"""
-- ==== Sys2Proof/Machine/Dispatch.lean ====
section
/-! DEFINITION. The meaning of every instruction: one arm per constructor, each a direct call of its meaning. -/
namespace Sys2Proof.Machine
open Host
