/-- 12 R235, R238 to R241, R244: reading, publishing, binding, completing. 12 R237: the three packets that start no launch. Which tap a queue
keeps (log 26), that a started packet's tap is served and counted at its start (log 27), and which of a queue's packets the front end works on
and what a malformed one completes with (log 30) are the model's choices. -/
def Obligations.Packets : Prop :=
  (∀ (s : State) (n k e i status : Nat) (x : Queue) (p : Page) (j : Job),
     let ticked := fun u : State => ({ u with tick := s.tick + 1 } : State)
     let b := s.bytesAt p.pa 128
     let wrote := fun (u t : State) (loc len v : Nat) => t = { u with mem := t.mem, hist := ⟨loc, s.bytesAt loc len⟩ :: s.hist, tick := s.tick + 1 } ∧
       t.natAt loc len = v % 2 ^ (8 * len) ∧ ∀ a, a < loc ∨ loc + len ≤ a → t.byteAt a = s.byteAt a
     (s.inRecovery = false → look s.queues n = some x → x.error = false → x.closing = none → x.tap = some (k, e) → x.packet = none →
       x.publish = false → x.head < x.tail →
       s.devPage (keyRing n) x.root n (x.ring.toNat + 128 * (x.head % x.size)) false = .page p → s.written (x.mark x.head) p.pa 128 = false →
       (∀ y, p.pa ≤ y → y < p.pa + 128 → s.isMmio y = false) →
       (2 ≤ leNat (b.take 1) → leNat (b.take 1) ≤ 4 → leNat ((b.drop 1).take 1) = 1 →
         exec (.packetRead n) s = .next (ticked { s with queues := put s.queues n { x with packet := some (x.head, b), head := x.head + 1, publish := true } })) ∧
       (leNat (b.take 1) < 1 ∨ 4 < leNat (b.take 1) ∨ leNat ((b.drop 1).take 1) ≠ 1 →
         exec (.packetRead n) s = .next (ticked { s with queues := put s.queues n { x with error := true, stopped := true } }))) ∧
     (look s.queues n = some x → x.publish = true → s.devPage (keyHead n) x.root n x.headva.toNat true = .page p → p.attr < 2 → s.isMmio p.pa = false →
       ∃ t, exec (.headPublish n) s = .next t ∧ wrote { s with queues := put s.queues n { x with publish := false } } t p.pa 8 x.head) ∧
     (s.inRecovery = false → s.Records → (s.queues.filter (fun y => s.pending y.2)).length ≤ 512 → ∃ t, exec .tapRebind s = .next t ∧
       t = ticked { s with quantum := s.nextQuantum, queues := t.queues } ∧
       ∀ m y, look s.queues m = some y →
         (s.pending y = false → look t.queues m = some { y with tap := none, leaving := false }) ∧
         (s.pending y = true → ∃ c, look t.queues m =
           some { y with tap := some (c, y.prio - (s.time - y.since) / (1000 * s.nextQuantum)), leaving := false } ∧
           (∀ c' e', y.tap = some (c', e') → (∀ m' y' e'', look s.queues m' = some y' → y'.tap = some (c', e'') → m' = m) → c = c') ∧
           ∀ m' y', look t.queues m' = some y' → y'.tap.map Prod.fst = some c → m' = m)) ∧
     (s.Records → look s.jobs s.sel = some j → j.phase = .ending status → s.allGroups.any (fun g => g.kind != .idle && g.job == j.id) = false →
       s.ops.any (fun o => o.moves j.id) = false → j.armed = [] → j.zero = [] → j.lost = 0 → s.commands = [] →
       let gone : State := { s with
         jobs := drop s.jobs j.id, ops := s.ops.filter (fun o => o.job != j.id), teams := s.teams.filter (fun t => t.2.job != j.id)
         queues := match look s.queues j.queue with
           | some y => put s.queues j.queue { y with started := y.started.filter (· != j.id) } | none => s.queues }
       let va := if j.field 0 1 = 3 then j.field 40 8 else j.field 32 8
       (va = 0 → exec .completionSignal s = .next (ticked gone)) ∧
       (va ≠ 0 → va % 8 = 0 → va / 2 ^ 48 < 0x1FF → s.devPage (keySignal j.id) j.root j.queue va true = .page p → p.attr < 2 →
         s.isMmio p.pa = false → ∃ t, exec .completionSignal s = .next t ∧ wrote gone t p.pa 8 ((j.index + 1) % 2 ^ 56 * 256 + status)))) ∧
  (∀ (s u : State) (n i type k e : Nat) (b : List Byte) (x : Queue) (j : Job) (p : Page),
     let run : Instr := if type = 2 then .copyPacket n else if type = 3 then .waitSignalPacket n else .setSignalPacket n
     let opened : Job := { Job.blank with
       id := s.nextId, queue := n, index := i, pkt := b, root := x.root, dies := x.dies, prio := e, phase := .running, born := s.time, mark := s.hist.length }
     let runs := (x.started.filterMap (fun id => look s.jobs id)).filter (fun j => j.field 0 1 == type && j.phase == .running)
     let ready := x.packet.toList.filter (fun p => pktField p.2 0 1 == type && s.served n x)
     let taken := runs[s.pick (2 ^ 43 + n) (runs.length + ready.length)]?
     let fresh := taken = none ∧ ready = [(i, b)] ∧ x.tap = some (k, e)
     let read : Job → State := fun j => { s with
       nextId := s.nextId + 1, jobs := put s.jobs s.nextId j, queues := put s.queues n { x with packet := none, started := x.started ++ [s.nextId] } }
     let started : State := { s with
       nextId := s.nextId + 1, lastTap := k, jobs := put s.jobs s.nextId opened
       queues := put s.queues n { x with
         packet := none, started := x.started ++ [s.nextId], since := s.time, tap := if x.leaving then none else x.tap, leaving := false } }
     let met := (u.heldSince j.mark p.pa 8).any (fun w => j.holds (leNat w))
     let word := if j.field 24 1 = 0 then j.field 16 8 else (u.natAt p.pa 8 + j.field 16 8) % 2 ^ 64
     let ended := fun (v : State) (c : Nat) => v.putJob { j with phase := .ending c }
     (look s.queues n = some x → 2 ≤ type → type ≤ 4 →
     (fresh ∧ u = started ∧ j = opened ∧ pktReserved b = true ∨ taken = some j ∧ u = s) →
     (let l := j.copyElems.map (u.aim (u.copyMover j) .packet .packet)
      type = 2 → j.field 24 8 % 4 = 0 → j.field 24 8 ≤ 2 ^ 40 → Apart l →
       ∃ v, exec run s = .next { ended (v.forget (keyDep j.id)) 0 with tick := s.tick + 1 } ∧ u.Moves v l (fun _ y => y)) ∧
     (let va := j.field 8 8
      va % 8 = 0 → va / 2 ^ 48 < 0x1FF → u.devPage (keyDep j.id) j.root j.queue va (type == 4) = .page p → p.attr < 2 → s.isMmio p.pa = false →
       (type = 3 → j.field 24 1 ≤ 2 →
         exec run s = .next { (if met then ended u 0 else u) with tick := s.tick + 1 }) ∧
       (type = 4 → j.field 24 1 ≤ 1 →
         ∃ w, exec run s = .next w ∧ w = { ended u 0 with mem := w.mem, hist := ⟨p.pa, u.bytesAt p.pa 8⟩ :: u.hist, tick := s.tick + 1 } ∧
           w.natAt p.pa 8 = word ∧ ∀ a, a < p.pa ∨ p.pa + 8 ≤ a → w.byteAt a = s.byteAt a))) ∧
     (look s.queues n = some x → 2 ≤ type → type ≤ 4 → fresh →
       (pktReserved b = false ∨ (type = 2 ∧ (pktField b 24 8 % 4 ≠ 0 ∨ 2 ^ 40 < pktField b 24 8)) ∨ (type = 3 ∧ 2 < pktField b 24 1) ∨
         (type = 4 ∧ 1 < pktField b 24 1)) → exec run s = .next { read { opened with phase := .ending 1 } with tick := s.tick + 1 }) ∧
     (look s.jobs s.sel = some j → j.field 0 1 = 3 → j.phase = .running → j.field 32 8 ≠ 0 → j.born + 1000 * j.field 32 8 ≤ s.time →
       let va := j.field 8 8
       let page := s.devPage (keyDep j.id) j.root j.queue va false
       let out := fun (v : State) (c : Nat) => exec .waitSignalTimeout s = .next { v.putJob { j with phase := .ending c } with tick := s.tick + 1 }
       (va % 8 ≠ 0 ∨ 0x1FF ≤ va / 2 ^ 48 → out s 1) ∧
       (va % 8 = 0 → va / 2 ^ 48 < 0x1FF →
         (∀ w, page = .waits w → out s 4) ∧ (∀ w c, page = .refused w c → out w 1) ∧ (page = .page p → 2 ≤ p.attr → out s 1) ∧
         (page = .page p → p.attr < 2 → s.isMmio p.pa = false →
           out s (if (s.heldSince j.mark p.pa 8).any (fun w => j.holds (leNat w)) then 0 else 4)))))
"""
• **Task requirements**: Using the entries above, quote each line verbatim from the first through the line that contains "let wrote := fun".

• **Response below**:
-- ==== Sys2Proof/Machine/Dispatch.lean ====
section
/-! DEFINITION. The meaning of every instruction: one arm per constructor, each a direct call of its meaning. -/
namespace Sys2Proof.Machine
open Host
/-- 12 R235, R238 to R241, R244: reading, publishing, binding, completing. 12 R237: the three packets that start no launch. Which tap a queue
keeps (log 26), that a started packet's tap is served and counted at its start (log 27), and which of a queue's packets the front end works on
and what a malformed one completes with (log 30) are the model's choices. -/
def Obligations.Packets : Prop :=
  (∀ (s : State) (n k e i status : Nat) (x : Queue) (p : Page) (j : Job),
     let ticked := fun u : State => ({ u with tick := s.tick + 1 } : State)
     let b := s.bytesAt p.pa 128
     let wrote := fun (u t : State) (loc len v : Nat) => t = { u with mem := t.mem, hist := ⟨loc, s.bytesAt loc len⟩ :: s.hist, tick := s.tick + 1 } ∧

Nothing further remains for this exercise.